Bailey demoed the Criterion-based HTTP invocation benchmarks she just landed and explained why she's adding Valgrind-based IOPS counts alongside them. Criterion gives wall-time numbers users intuitively understand ("requests per second") but picks up noise from the OS and async runtime. Valgrind/Cachegrind-style instruction counting is noisier in interpretation but much more deterministic — a regression in instructions retired is hard to dispute. She's looking for dedicated bare-metal hardware (Hetzner is the leading candidate now that Equinix Metal is gone) so benchmarks stay reproducible. Frank offered mini-PCs if that helps. She also surfaced that copy-on-write memory init — a default Wasmtime feature on Linux only — is one of the things making Linux benchmarks materially different from her MacBook runs.

Aditya's NATS WIT Interface Proposal

Aditya brought a new proposal to add a first-class NATS WIT interface to wasmCloud, covering NATS core (pub/sub, KV) plus JetStream. The current situation splits NATS across two generic interfaces: wasmcloud-messaging for pub/sub and wasi-keyvalue for KV (with a NATS backend). The question is whether to expand that pattern or build NATS-native WIT.

Bailey came down firmly on the side of NATS-native: build the interface that NATS users would recognize and want, don't contort it to match wasmcloud-messaging. The portability argument — least common denominator interfaces let you swap implementations — applies to commodity stores, but NATS users are picking NATS for what NATS specifically does. If portability matters for a given consumer, the component model already gives you a clean tool: a virtualization component that adapts NATS-native calls to wasmcloud-messaging. That's a much better separation than forcing every NATS user through a lowest-common-denominator surface.

Capabilities, Non-Functional Requirements, and What WIT Doesn't Say

Yordis Prieto raised the critical follow-up: WIT alone doesn't communicate the expected behavior of an interface. Does put provide optimistic concurrency? Is it idempotent? What's the failure mode? NATS supports batch publishing — but with a 1,000-message limit. RabbitMQ and Kafka both implement queues and streams now, but the offset/log semantics still diverge in ways consumers care about. Without explicit semantics in the contract, every provider ends up with custom flags ("pass this for Kafka, pass that for NATS") and the portability story breaks down anyway.

Bailey agreed and proposed two complementary tools:

WIT documentation — wasi-filesystem is a good example. The doc-comments in the interface have been iterated repeatedly to tighten language around error conditions and platform-specific behavior (Windows being a frequent pain point).
Named worlds for behavior profiles — letting a producer declare not just "I implement KV" but "I implement KV with these specific guarantees" via a named world that profiles which subset of capabilities and which failure modes apply.

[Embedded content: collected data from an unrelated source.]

-- ==== Sys2Proof/Laws/State.lean ====
section
/-!
SUPPORT. What each small update of the state does to each field, so that no proof unfolds a record update.
-/
namespace Sys2Proof.Machine

@[simp] theorem State.hand_port (c : Instr) (s : State) : (s.hand c).port = s.port := rfl
@[simp] theorem State.hand_attention (c : Instr) (s : State) : (s.hand c).attention = s.attention := rfl
@[simp] theorem State.hand_load (c : Instr) (s : State) : (s.hand c).load = s.load := rfl
@[simp] theorem State.hand_supply (c : Instr) (s : State) : (s.hand c).supply = s.supply := rfl
@[simp] theorem State.hand_bayA (c : Instr) (s : State) : (s.hand c).bayA = s.bayA := rfl
@[simp] theorem State.hand_bayB (c : Instr) (s : State) : (s.hand c).bayB = s.bayB := rfl
@[simp] theorem State.hand_light (c : Instr) (s : State) : (s.hand c).light = s.light := rfl
@[simp] theorem State.hand_motion (c : Instr) (s : State) : (s.hand c).motion = s.motion := rfl
@[simp] theorem State.hand_episode (c : Instr) (s : State) : (s.hand c).episode = s.episode := rfl
@[simp] theorem State.hand_system (c : Instr) (s : State) : (s.hand c).system = s.system := rfl
@[simp] theorem State.hand_store (c : Instr) (s : State) : (s.hand c).store = s.store := rfl
@[simp] theorem State.hand_pins (c : Instr) (s : State) : (s.hand c).pins = s.pins := rfl
@[simp] theorem State.hand_power (c : Instr) (s : State) : (s.hand c).power = s.power := rfl
@[simp] theorem State.hand_freeCount (c : Instr) (s : State) : (s.hand c).freeCount = s.freeCount := rfl
@[simp] theorem State.hand_bridgeTests (c : Instr) (s : State) : (s.hand c).bridgeTests = s.bridgeTests := rfl
@[simp] theorem State.hand_handed (c : Instr) (s : State) : (s.hand c).handed = s.handed ++ [c] := rfl
@[simp] theorem State.hand_pending (c : Instr) (s : State) : (s.hand c).pending = s.pending := rfl

@[simp] theorem State.handAll_port (cs : List Instr) (s : State) : (s.handAll cs).port = s.port := rfl
@[simp] theorem State.handAll_attention (cs : List Instr) (s : State) : (s.handAll cs).attention = s.attention := rfl
@[simp] theorem State.handAll_load (cs : List Instr) (s : State) : (s.handAll cs).load = s.load := rfl
@[simp] theorem State.handAll_supply (cs : List Instr) (s : State) : (s.handAll cs).supply = s.supply := rfl
@[simp] theorem State.handAll_bayA (cs : List Instr) (s : State) : (s.handAll cs).bayA = s.bayA := rfl
@[simp] theorem State.handAll_bayB (cs : List Instr) (s : State) : (s.handAll cs).bayB = s.bayB := rfl
@[simp] theorem State.handAll_light (cs : List Instr) (s : State) : (s.handAll cs).light = s.light := rfl
@[simp] theorem State.handAll_motion (cs : List Instr) (s : State) : (s.handAll cs).motion = s.motion := rfl
@[simp] theorem State.handAll_episode (cs : List Instr) (s : State) : (s.handAll cs).episode = s.episode := rfl
@[simp] theorem State.handAll_system (cs : List Instr) (s : State) : (s.handAll cs).system = s.system := rfl
@[simp] theorem State.handAll_store (cs : List Instr) (s : State) : (s.handAll cs).store = s.store := rfl
@[simp] theorem State.handAll_pins (cs : List Instr) (s : State) : (s.handAll cs).pins = s.pins := rfl
@[simp] theorem State.handAll_power (cs : List Instr) (s : State) : (s.handAll cs).power = s.power := rfl
@[simp] theorem State.handAll_freeCount (cs : List Instr) (s : State) : (s.handAll cs).freeCount = s.freeCount := rfl
@[simp] theorem State.handAll_bridgeTests (cs : List Instr) (s : State) : (s.handAll cs).bridgeTests = s.bridgeTests := rfl
@[simp] theorem State.handAll_handed (cs : List Instr) (s : State) : (s.handAll cs).handed = s.handed ++ cs := rfl
@[simp] theorem State.handAll_pending (cs : List Instr) (s : State) : (s.handAll cs).pending = s.pending := rfl

@[simp] theorem State.take_port (c : Instr) (s : State) : (s.take c).port = s.port := rfl
@[simp] theorem State.take_attention (c : Instr) (s : State) : (s.take c).attention = s.attention := rfl
@[simp] theorem State.take_load (c : Instr) (s : State) : (s.take c).load = s.load := rfl
@[simp] theorem State.take_supply (c : Instr) (s : State) : (s.take c).supply = s.supply := rfl
@[simp] theorem State.take_bayA (c : Instr) (s : State) : (s.take c).bayA = s.bayA := rfl
@[simp] theorem State.take_bayB (c : Instr) (s : State) : (s.take c).bayB = s.bayB := rfl
@[simp] theorem State.take_light (c : Instr) (s : State) : (s.take c).light = s.light := rfl
@[simp] theorem State.take_motion (c : Instr) (s : State) : (s.take c).motion = s.motion := rfl
@[simp] theorem State.take_episode (c : Instr) (s : State) : (s.take c).episode = s.episode := rfl
@[simp] theorem State.take_system (c : Instr) (s : State) : (s.take c).system = s.system := rfl
@[simp] theorem State.take_store (c : Instr) (s : State) : (s.take c).store = s.store := rfl
@[simp] theorem State.take_pins (c : Instr) (s : State) : (s.take c).pins = s.pins := rfl
@[simp] theorem State.take_power (c : Instr) (s : State) : (s.take c).power = s.power := rfl
@[simp] theorem State.take_freeCount (c : Instr) (s : State) : (s.take c).freeCount = s.freeCount := rfl
@[simp] theorem State.take_bridgeTests (c : Instr) (s : State) : (s.take c).bridgeTests = s.bridgeTests := rfl
@[simp] theorem State.take_handed (c : Instr) (s : State) : (s.take c).handed = s.handed.erase c := rfl
@[simp] theorem State.take_pending (c : Instr) (s : State) : (s.take c).pending = s.pending := rfl

@[simp] theorem State.raise_port (a : Attention) (s : State) : (s.raise a).port = s.port := rfl
@[simp] theorem State.raise_attention (a : Attention) (s : State) : (s.raise a).attention = s.attention.raise a := rfl
@[simp] theorem State.raise_load (a : Attention) (s : State) : (s.raise a).load = s.load := rfl
@[simp] theorem State.raise_supply (a : Attention) (s : State) : (s.raise a).supply = s.supply := rfl
@[simp] theorem State.raise_bayA (a : Attention) (s : State) : (s.raise a).bayA = s.bayA := rfl
@[simp] theorem State.raise_bayB (a : Attention) (s : State) : (s.raise a).bayB = s.bayB := rfl
@[simp] theorem State.raise_light (a : Attention) (s : State) : (s.raise a).light = s.light := rfl
@[simp] theorem State.raise_motion (a : Attention) (s : State) : (s.raise a).motion = s.motion := rfl
@[simp] theorem State.raise_episode (a : Attention) (s : State) : (s.raise a).episode = s.episode := rfl
@[simp] theorem State.raise_system (a : Attention) (s : State) : (s.raise a).system = s.system := rfl
@[simp] theorem State.raise_store (a : Attention) (s : State) : (s.raise a).store = s.store := rfl
@[simp] theorem State.raise_pins (a : Attention) (s : State) : (s.raise a).pins = s.pins := rfl
@[simp] theorem State.raise_power (a : Attention) (s : State) : (s.raise a).power = s.power := rfl
@[simp] theorem State.raise_freeCount (a : Attention) (s : State) : (s.raise a).freeCount = s.freeCount := rfl
@[simp] theorem State.raise_bridgeTests (a : Attention) (s : State) : (s.raise a).bridgeTests = s.bridgeTests := rfl
@[simp] theorem State.raise_handed (a : Attention) (s : State) : (s.raise a).handed = s.handed := rfl
@[simp] theorem State.raise_pending (a : Attention) (s : State) : (s.raise a).pending = s.pending := rfl

theorem State.raiseAll_eq (as : List Attention) (s : State) :
    s.raiseAll as = { s with attention := as.foldl (fun x a => x.raise a) s.attention } := by
  induction as generalizing s with
  | nil => rfl
  | cons a as ih => exact ih (s.raise a)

Frank Schaffa underlined the point: handling failure modes — and being explicit about expected guarantees — is what separates a POC from a product. Aditya committed to iterating on the proposal with these comments and bringing back an updated draft.

Protobuf, Event Sourcing, and Community

The conversation drifted (productively) into Yordis's longer-running effort to make Protobuf a strict subset of WIT so that any tool built on Protobuf — including gRPC and the storage layer of his own Trogan AI work — gets a complete WIT interface for free. Bailey pushed back on whether structured annotations might be needed for the more exotic parts of Protobuf (the form-style annotations especially), since WIT has resisted YOLO-annotation extensibility precisely to preserve type-level reasoning. Yordis's counter-position is that ecosystem chaos normalizes over time and the cost of locking things down too early is higher than the cost of letting people experiment.

Frank Schaffa added that even a minimum Protobuf subset as part of the WIT standard would unlock gRPC as a common binary interface across components, hosts, and the network — and you'd get encrypted payloads as a side benefit. The recent integration of WIT map types — driven heavily by Yordis — was held up as proof that this kind of multi-year, hard-won contribution path is possible.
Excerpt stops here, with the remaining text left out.